Estaba a punto de dejar la toalla sobre una hamaca cuando un chapoteo le llamó la atención. Al volverse en dirección al ruido, se quedó petrificado. Una figura femenina emergía de la piscina, lentamente, del lado por donde menos cubría. Surgió de aquel agua color azul cristalino como una resplandeciente ninfa acuática, y de pronto supo lo que debía de haber sentido Ulises cuando había divisado a esas sirenas.
Ella salvó el último escalón de la escalerilla y se quedó de perfil a él, en el borde de la piscina. Por su piel descendían lentamente las gotas de agua, que Josh siguió con la mirada hasta que estuvo a punto de marearse. Tenía más curvas que una carretera de montaña. Curvas que quedaron más de relieve cuando estiró los brazos por encima de la cabeza para alisarse la melena corta.
Sacudió la cabeza para disipar la neblina de deseo que le obnubilaba el cerebro y resopló con enfado. ¿Qué demonios le ocurría? Solo era una chica en traje de baño. Ni siquiera llevaba bikini. Había visto docenas de mujeres con mucho menos encima…
– ¿Eres tú, Josh? -dijo una voz familiar de mujer.
Josh pegó un respingo. Aquella voz salía exactamente de donde estaba la ninfa acuática. Y eso solo podía significar una cosa. Su instructora de natación, la señorita Lexie Webster, no era otra que la escultural diosa de la piscina.
Se obligó a abrir los ojos y la observó mientras se acercaba a él. Se movía con la misma gracia y fluidez en la que había reparado esa tarde, solo que resultaba más fácil ver aquella gracia en todo su esplendor en ese momento que no llevaba puestos los pantalones cortos y la camiseta.
A pesar de decirse a sí mismo que debía avanzar, parecía que se había quedado pegado al suelo.
Cuando ella llegó donde estaba él, lo saludó con una sonrisa amigable.
– ¿Listo para tu lección?
Seguramente asentiría, pero no estaba seguro. Esa tarde le había parecido atractiva, pero en ese momento, sin la gorra de béisbol y las gafas de sol, solo se le ocurría una palabra: «¡Caramba!». Como había poca luz no sabía de qué color tenía los ojos, pero sin duda solo podían ser azul pálido o verde pálido. Pero fueran de uno o de otro color, lo que estaba claro era que tenía unos ojos muy grandes y expresivos, y unas pestañas largas y húmedas. Se fijó en su bonita nariz, cubierta de unas pocas pecas, y por último le miró la boca.

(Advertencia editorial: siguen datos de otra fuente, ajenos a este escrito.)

-- ==== Sys2Proof/Word.lean ====
section
/-! DEFINITION. The word types of the FHC and nothing more: widths of `00_scope.md` R5 and the
16-byte windows of `20_memory.md` R26. All values are unsigned (`00_scope.md` R8). -/

namespace Sys2Proof

/-- One byte of a header. -/
abbrev Byte := BitVec 8

/-- The width of SIZE (SIZE_W, R5). -/
abbrev Half := BitVec 16

/-- The width of ARG, RESULT and ID (ARG_W, ID_W, R5). -/
abbrev Word := BitVec 32

/-- A command word, OP : ARG (CMD_W, R5; R44). -/
abbrev CmdWord := BitVec 40

/-- The width of AVAIL (AVAIL_W, R5). -/
abbrev Avail := BitVec 5

/-- A 128-bit window bus, `src_bytes` or `snk_bytes` (`30_encoding.md` R54). -/
abbrev Bus := BitVec 128

/-- The 16 bytes of a window, indexed by wire offset (R26). -/
abbrev Window := Vector Byte 16

/-- What the host offers with HDR_READ: the count AVAIL and the bytes SRC[0..15] (R26, R46). -/
structure SourceWindow where
  avail : Avail
  bytes : Window
  deriving DecidableEq, Repr

end Sys2Proof
end

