-- ==== Sys2Proof/Syntax.lean ====
section
/-! DEFINITION. The nine commands of FHC-1 (`30_encoding.md` R49), commands as the host issues them
(R44, R46), and the assembler's lines before they are checked (R56, R57, R58). -/

namespace Sys2Proof

/-- The nine commands, each with its ARG field. The six commands whose ARG is ignored keep it too:
a command word is then its instruction and nothing is lost in decoding (R44, R51). -/
inductive Instr where
  | hdrRead (arg : Word)
  | hdrWrite (arg : Word)
  | setPayloadSize (n : Word)
  | getPayloadSize (arg : Word)
  | getFrameSize (arg : Word)
  | setMsgType (t : Word)
  | getMsgType (arg : Word)
  | setId (id : Word)
  | getId (arg : Word)
  deriving DecidableEq, Repr

/-- The mnemonics of R49, without an operand. -/
inductive Mnemonic where
  | hdrRead | hdrWrite | setPayloadSize | getPayloadSize | getFrameSize
  | setMsgType | getMsgType | setId | getId
  deriving DecidableEq, Repr

/-- The command of a mnemonic with a given ARG. -/
def Mnemonic.withArg (arg : Word) : Mnemonic → Instr
  | .hdrRead => .hdrRead arg
  | .hdrWrite => .hdrWrite arg
  | .setPayloadSize => .setPayloadSize arg
  | .getPayloadSize => .getPayloadSize arg
  | .getFrameSize => .getFrameSize arg
  | .setMsgType => .setMsgType arg
  | .getMsgType => .getMsgType arg
  | .setId => .setId arg
  | .getId => .getId arg

/-- The mnemonic of a command. -/
def Instr.mnemonic : Instr → Mnemonic
  | .hdrRead _ => .hdrRead
  | .hdrWrite _ => .hdrWrite
  | .setPayloadSize _ => .setPayloadSize
  | .getPayloadSize _ => .getPayloadSize
  | .getFrameSize _ => .getFrameSize
  | .setMsgType _ => .setMsgType
  | .getMsgType _ => .getMsgType
  | .setId _ => .setId
  | .getId _ => .getId

/-- The ARG field of a command. -/
def Instr.arg : Instr → Word
  | .hdrRead a => a
  | .hdrWrite a => a
  | .setPayloadSize a => a
  | .getPayloadSize a => a
  | .getFrameSize a => a
  | .setMsgType a => a
  | .getMsgType a => a
  | .setId a => a
  | .getId a => a

/-- A command as the host issues it: any of the 2^40 words, with the source window that stands on
`src_avail` and `src_bytes` beside it (R44, R46, `20_memory.md` R42). -/
structure Command where
  word : CmdWord
  source : SourceWindow
  deriving DecidableEq, Repr

/-- One line of assembler text after its characters are read, before its numbers are checked.
`none` for a byte is the `--` of R57. -/
inductive AsmLine where
  /-- an empty or comment line -/
  | blank
  /-- a command other than HDR_READ, with the number that sets ARG (R56) -/
  | plain (m : Mnemonic) (imm : Nat)
  /-- HDR_READ with its ARG, its source bytes and AVAIL (R57) -/
  | read (imm : Nat) (bytes : List (Option Byte)) (avail : Nat)
  /-- the directive `.cmd` (R56) -/
  | raw (word : Nat)
  /-- the pseudo-instruction HDR_SET t, id, n (R58) -/
  | hdrSet (t id n : Nat)
  /-- the pseudo-instruction HDR_BUILD t, id, n (R58) -/
  | hdrBuild (t id n : Nat)
  /-- the pseudo-instruction HDR_RECV (R58) -/
  | hdrRecv (bytes : List (Option Byte)) (avail : Nat)
  deriving DecidableEq, Repr

end Sys2Proof
end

El mismo diablo debía de haber diseñado aquella boca que era el pecado personificado. Y esos dos hoyuelos que se formaban a los lados de aquellos labios debían de estar prohibidos. Se plantó delante de él, húmeda y brillante, casi desnuda… y él tragó saliva en un esfuerzo de humedecer su garganta seca.
– ¿Estás bien, Josh?
Él asintió temblorosamente.
– ¿Sigues con idea de dar la clase?
Clase. Sí, claro, la clase. Carraspeó antes de contestar.
– Sí, señorita.
– No tienes por qué estar nervioso. Yo voy a estar a tu lado todo el tiempo.